**EXERCISE PROMPT**
Return the following from the records below: each line, word for word, starting with the line that contains "w is TXW(role, c)" and going on through the line that contains "w = txw s.cfg", with nothing outside that range.

>>

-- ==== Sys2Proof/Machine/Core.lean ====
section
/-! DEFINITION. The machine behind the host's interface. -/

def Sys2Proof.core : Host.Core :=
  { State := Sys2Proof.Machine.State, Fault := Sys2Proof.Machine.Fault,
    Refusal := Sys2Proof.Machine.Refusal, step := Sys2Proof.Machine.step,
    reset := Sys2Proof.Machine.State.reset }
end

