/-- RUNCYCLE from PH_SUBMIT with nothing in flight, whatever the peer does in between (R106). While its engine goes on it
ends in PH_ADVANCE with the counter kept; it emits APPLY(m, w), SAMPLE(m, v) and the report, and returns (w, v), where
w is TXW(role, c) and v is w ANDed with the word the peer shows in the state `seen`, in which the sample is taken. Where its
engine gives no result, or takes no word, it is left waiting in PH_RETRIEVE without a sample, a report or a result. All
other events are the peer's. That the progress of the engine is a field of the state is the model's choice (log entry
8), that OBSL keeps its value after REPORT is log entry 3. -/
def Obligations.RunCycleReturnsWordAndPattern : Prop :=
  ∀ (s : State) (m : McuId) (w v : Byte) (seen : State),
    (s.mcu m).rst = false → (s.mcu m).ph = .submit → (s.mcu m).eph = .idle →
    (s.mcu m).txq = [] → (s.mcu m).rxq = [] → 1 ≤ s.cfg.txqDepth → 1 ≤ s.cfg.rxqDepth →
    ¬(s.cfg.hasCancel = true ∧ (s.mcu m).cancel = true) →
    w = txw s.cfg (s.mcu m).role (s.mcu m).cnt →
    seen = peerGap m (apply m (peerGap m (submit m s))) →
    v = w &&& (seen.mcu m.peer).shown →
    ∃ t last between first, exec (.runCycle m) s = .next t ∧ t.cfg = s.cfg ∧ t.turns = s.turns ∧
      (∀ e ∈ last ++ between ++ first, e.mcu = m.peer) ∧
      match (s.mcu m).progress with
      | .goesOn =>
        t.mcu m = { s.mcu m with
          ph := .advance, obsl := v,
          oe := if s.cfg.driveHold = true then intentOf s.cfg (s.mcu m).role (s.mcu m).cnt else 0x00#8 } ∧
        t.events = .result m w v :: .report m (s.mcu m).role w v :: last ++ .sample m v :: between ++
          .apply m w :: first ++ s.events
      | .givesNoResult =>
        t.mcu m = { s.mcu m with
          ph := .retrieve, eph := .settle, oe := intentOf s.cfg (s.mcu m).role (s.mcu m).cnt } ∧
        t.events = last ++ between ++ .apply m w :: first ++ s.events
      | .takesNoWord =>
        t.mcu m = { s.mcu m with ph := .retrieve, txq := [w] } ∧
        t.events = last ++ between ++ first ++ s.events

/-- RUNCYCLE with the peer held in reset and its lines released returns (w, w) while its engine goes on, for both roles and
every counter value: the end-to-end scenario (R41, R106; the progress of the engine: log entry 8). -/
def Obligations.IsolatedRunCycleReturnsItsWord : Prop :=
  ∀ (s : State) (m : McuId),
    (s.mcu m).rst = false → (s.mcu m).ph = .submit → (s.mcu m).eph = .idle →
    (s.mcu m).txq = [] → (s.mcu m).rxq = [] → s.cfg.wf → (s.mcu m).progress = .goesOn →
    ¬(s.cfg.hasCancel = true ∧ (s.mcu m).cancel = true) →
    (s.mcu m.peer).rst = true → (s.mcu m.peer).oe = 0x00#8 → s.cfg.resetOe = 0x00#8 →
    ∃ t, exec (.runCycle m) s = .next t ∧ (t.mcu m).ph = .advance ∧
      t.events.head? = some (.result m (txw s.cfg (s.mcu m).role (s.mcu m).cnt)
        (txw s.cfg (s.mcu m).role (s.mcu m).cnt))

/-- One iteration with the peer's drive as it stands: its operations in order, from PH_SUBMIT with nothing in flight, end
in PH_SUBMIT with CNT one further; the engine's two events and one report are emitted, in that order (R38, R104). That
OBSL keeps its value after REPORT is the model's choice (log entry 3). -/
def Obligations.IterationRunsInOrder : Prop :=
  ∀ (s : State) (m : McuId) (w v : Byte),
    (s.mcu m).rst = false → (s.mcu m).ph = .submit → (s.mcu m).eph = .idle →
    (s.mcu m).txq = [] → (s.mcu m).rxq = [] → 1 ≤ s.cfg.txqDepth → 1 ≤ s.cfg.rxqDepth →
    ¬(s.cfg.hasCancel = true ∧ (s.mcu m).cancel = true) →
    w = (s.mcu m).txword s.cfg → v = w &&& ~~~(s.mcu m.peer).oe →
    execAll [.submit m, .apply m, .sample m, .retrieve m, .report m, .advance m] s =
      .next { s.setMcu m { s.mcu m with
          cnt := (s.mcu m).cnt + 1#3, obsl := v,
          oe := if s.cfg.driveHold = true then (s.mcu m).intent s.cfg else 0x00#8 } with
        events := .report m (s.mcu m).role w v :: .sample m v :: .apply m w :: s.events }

<<

**EXERCISE RESULT**
w is TXW(role, c) and v is w ANDed with the word the peer shows in the state `seen`, in which the sample is taken. Where its
engine gives no result, or takes no word, it is left waiting in PH_RETRIEVE without a sample, a report or a result. All
other events are the peer's. That the progress of the engine is a field of the state is the model's choice (log entry
8), that OBSL keeps its value after REPORT is log entry 3. -/
def Obligations.RunCycleReturnsWordAndPattern : Prop :=
  ∀ (s : State) (m : McuId) (w v : Byte) (seen : State),
    (s.mcu m).rst = false → (s.mcu m).ph = .submit → (s.mcu m).eph = .idle →
    (s.mcu m).txq = [] → (s.mcu m).rxq = [] → 1 ≤ s.cfg.txqDepth → 1 ≤ s.cfg.rxqDepth →
    ¬(s.cfg.hasCancel = true ∧ (s.mcu m).cancel = true) →
    w = txw s.cfg (s.mcu m).role (s.mcu m).cnt →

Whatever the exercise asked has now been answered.